Download or Read Online ebook teaching inference marzano in PDF Format From The Best User Guide Database

Lesson 11: Comparing Ratios Using Ratio Tables

DOWNLOAD OR READ : SMART SOLUTIONS FOR BUSY FAMILIES PDF EBOOK EPUB MOBI

Out of Home ROI and Optimization in the Media Mix Summary Report

The Golden Ratio And Fibonacci Numbers By R. A. Dunlap READ ONLINE

December Lesson: Eat a Rainbow

Summary of Main Points

A SPECIAL WAY TO DISCOVER ITALY WITH ANPA - ACCADEMIA NAZIONALE PROFESSIONI ALBERGHIERE & ATENEO DEL GELATO ITALIANO

Dining Room Theory

End to End Chilled Water Optimization Merck West Point, PA Site

Concepts and Vocabulary

Lesson 23: Newton s Law of Cooling

Activity 7.3 Comparing the density of different liquids

Recommended Resources: The following resources may be useful in teaching this lesson:

Name: Hour: Review: 1. What are the three elements that you need to measure to guarantee a successful recipe?

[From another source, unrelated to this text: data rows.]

-- ==== Sys2Proof/Machine/Core.lean ====
section
/-! DEFINITION. The machine as the host takes it. -/

def Sys2Proof.core : Host.Core :=
  { State := Sys2Proof.Machine.State, Fault := Sys2Proof.Machine.Fault, Refusal := Sys2Proof.Machine.Refusal,
    step := Sys2Proof.Machine.step, reset := Sys2Proof.Machine.State.reset }
end

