-- ==== Sys2Proof/Certificates/Slice0/Obligations.lean ====
section
/-! DEFINITION. The statements for the provers, in the order of the spec's chapters; the first four are about the block
as a whole. Each is a proposition; nothing is proved here. -/
open Sys2Proof Sys2Proof.Machine Sys2Proof.Config

/-- The queue's convention; that an empty queue idles is the model's choice (log 2). -/
def Obligations.TheFrontCommandTakesEffect : Prop :=
  ∀ (c : Instr) (s : State) (rest : List Instr),
    step { s with pending := c :: rest } = exec c { s with pending := rest } ∧
    (s.pending = [] → step s = .next s)

/-- R458, R488, R525 and the registers' tables. The fuses' contents, which the spec leaves to the part, are not stated. -/
def Obligations.ResetLeavesTheStatedValues : Prop :=
  let s := State.reset
  bootState s = 0 ∧ devState s = 0 ∧ inSafe s = false ∧ (∀ d < 30, domOn s d = false) ∧ s.pending = [] ∧
  s.present = {} ∧ s.projected = {} ∧ s.commit = none ∧ s.accepted = [] ∧ s.sched = [] ∧ s.barriers = [] ∧ anyHeld s = false ∧
  (∀ e ∈ [(CMT_SOLVE_CTRL_hw_en.off, 0x51), (CMT_LEAD_lead_us.off, 10), (CMT_CTRL_coalesce.off, 0x71),
      (CMT_EBKT_BURST_burst.off, 1000000), (ROT_CTRL_admit_us.off, 10), (ID_VENDOR_vendor.off, 1095583826),
      ((PLOT_LOOP_LIM_out_min 0 0).off, 0x7FFF8000), ((PLOT_LOOP_STAT_mode 3 1).off, 3), (REQ_CTRL_urp_en.off, 0xC0A90002),
      ((ETH_CTRL_enable 1).off, 8), (GOV_CTRL_timer.off, 0x0A0804), (GOV_DOM_STAT_on.off, 0),
      ((GOV_THR_rate 47 3).off, 0x1E2710), (FLT_CTRL_serve.off, 4), (BUS_MODE_mode.off, 1), (BUS_REMAP_remap.off, 0),
      ((BUS_QOS_qos 1).off, 14), (DRC_CTRL_repair_en.off, 0x101), (DMA_CTRL_enable.off, 1), (BOOT_STAT_state.off, 0),
      (BOOT_HOLD_hold.off, 0x640000), (BOOT_APT_region.off, 8), ((GLN_CH_DEPTH_pre 7).off, 0xC000400)],
    (rd s e.1).toNat = e.2) ∧
  StoresCanonical s ∧ OwedMasked s

/-- R482: the one stop; and that ordinary data never ends a run. -/
def Obligations.EveryCommandCompletesButVendorDebug : Prop :=
  ∀ (c : Instr) (s : State),
    (∀ dt k, c = .tapInstruction dt k → 4 ≤ k → debugMay s = true → exec c s = .refused .vendorDebug) ∧
    ((∀ dt k, c = .tapInstruction dt k → 4 ≤ k → debugMay s = false) →
      ∃ t, exec c s = .next t ∧ t.pending = s.pending ∧ t.fuVariant = s.fuVariant ∧ t.fuUnit = s.fuUnit)

/-- R541, over every command, with a queue of any content. -/
def Obligations.NoUnmaskedMessageIsOwed : Prop :=
  ∀ s t : State, OwedMasked s → step s = .next t → OwedMasked t

/-- R13 and Table 0-5, with R14: a W1C bit that the hardware set in the cycle of the write ends set. -/
def Obligations.RegisterWriteActsByAccessCode : Prop :=
  ∀ (s : State) (dt off v : Nat) (r : Row), s.porOn = false → masterLive s 0 = true → off ∈ samplePlain →
    blockOn s off = true → rowFor off = some r → v < 2 ^ 32 →
    Completes (.registerWrite dt 0 off 4 v) s fun t =>
      OnlyRegs s dt t ∧ RegsKept [off] s t ∧ ∀ x ∈ r.flds,
        let y : Fld := ⟨off, x.lsb, x.wid⟩
        let n := v / 2 ^ x.lsb % 2 ^ x.wid
        f t y = match x.acc with
          | .rw => n
          | .wo => n
          | .rwl => if sealed s then f s y else n
          | .w1c => f s y - (f s y &&& n &&& (2 ^ x.wid - 1 - heldBits (elapse s dt) off / 2 ^ x.lsb % 2 ^ x.wid))
          | .ro => f s y
          | .rc => f s y

/-- R12: the narrow write is discarded and the register keeps its value. R542, R12, for a watermark and for a longest
duration, which keeps what the hardware set in the cycle of the read (R14). -/
def Obligations.NarrowWriteDiscardedAndCountsRestartOnRead : Prop :=
  (∀ (s : State) (dt a size v : Nat), s.porOn = false → masterLive s 0 = true → blockOn s a = true →
    sramAt a = none → inTrace a = false → assigned a = true → size = 1 ∨ size = 2 →
    Completes (.registerWrite dt 0 a size v) s fun t => OnlyRegs s dt t ∧ RegsKept [] s t) ∧
  (∀ (s : State) (dt : Nat), s.porOn = false → masterLive s 0 = true → domOn s 20 = true → s.sched.length ≤ 1024 →
    Completes (.rcRead dt 0 0x6000C 4) s fun t =>
      OnlyRegsResp s dt t ∧ RegsKept [0x6000C] s t ∧
      t.resp.data % 2 ^ 11 = s.sched.length ∧ t.resp.data / 2 ^ 16 % 2 ^ 11 = f s CMT_SCHED_STAT_high_water ∧
      t.resp.code = 0 ∧
      f t CMT_SCHED_STAT_high_water = s.sched.length) ∧
  (∀ (s : State) (dt : Nat), s.porOn = false → masterLive s 0 = true → domOn s 20 = true →
    Completes (.rcRead dt 0 0x60020 4) s fun t =>
      OnlyRegsResp s dt t ∧ RegsKept [0x60020] s t ∧
      t.resp.data % 65536 = f s CMT_SOLVE_TMAX_tmax_ns ∧ t.resp.code = 0 ∧
      f t CMT_SOLVE_TMAX_tmax_ns = if heldBits (elapse s dt) 0x60020 % 65536 = 0 then 0 else f s CMT_SOLVE_TMAX_tmax_ns)

/-- R39. -/
def Obligations.UnassignedAccessCompletesAndCounts : Prop :=
  ∀ (s : State) (dt off size : Nat) (write : Bool), s.porOn = false → masterLive s 0 = true →
    (0x100000 ≤ off ∧ off < 0x1000000) ∨ (off < 0x4000000 ∧ blockOn s off = false) →
    Completes (.unassignedAccess dt 0 (0x40000000 + off) size write) s fun t =>
      OnlyRegsResp s dt t ∧ RegsKept [BUS_CNT_UNASSIGNED_count.off] s t ∧
      f t BUS_CNT_UNASSIGNED_count = (f s BUS_CNT_UNASSIGNED_count + 1) % 2 ^ 32 ∧
      t.resp = if write then s.resp else ⟨0, 0⟩

/-- R45, R46. -/
def Obligations.Bar2AccessReachesTheSelectedRegion : Prop :=
  ∀ (s : State) (dt x size : Nat), s.porOn = false → pd24Up s = true → s.barriers.contains 6 = false → bootState s = 6 →
    domOn s 25 = true → 8 ≤ f s BOOT_APT_region → x + size ≤ 0x10000000 → 0 < size →
    dieOff s (dieOf (f s BOOT_APT_region * 0x10000000 + x)) = false →
    Completes (.bar2Access dt x size none) s (fun t =>
      OnlyRegsResp s dt t ∧ RegsKept [] s t ∧ t.resp = ⟨dramVal s (f s BOOT_APT_region * 0x10000000 + x) size, 0⟩ ∧
      ((∀ i < size, inFreeRing (f s BOOT_APT_region * 0x10000000 + x + i) = false) →
        t.resp.data = memRead s.dram (f s BOOT_APT_region * 0x10000000 + x) size)) ∧
    ∀ v, calActive s = false → (∀ i < size, inFreeRing (f s BOOT_APT_region * 0x10000000 + x + i) = false) →
      Completes (.bar2Access dt x size (some v)) s fun t =>
        (∀ i < size, memGet t.dram (f s BOOT_APT_region * 0x10000000 + x + i) = BitVec.ofNat 8 (v / 256 ^ i)) ∧
        (∀ a, a < f s BOOT_APT_region * 0x10000000 + x ∨ f s BOOT_APT_region * 0x10000000 + x + size ≤ a →
          memGet t.dram a = memGet s.dram a) ∧
        t.spm = s.spm ∧ t.sram = s.sram ∧ t.rom = s.rom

CASC 28 May Copyright Presentation by Claudia Sanchez Bajo 2014

Transcription:

Word Embeddings for NLP in Python Marco Bonzanini PyCon Italia 2017

Nice to meet you

WORD EMBEDDINGS?

Word Embeddings = Word Vectors = Distributed Representations

Why should you care?

Why should you care? Data representation is crucial

Applications

Applications Classification / tagging Recommendation Systems Search Engines (Query Expansion) Machine Translation

One-hot Encoding

One-hot Encoding Rome = [1, 0, 0, 0, 0, 0,, 0] Paris = [0, 1, 0, 0, 0, 0,, 0] Italy = [0, 0, 1, 0, 0, 0,, 0] France = [0, 0, 0, 1, 0, 0,, 0]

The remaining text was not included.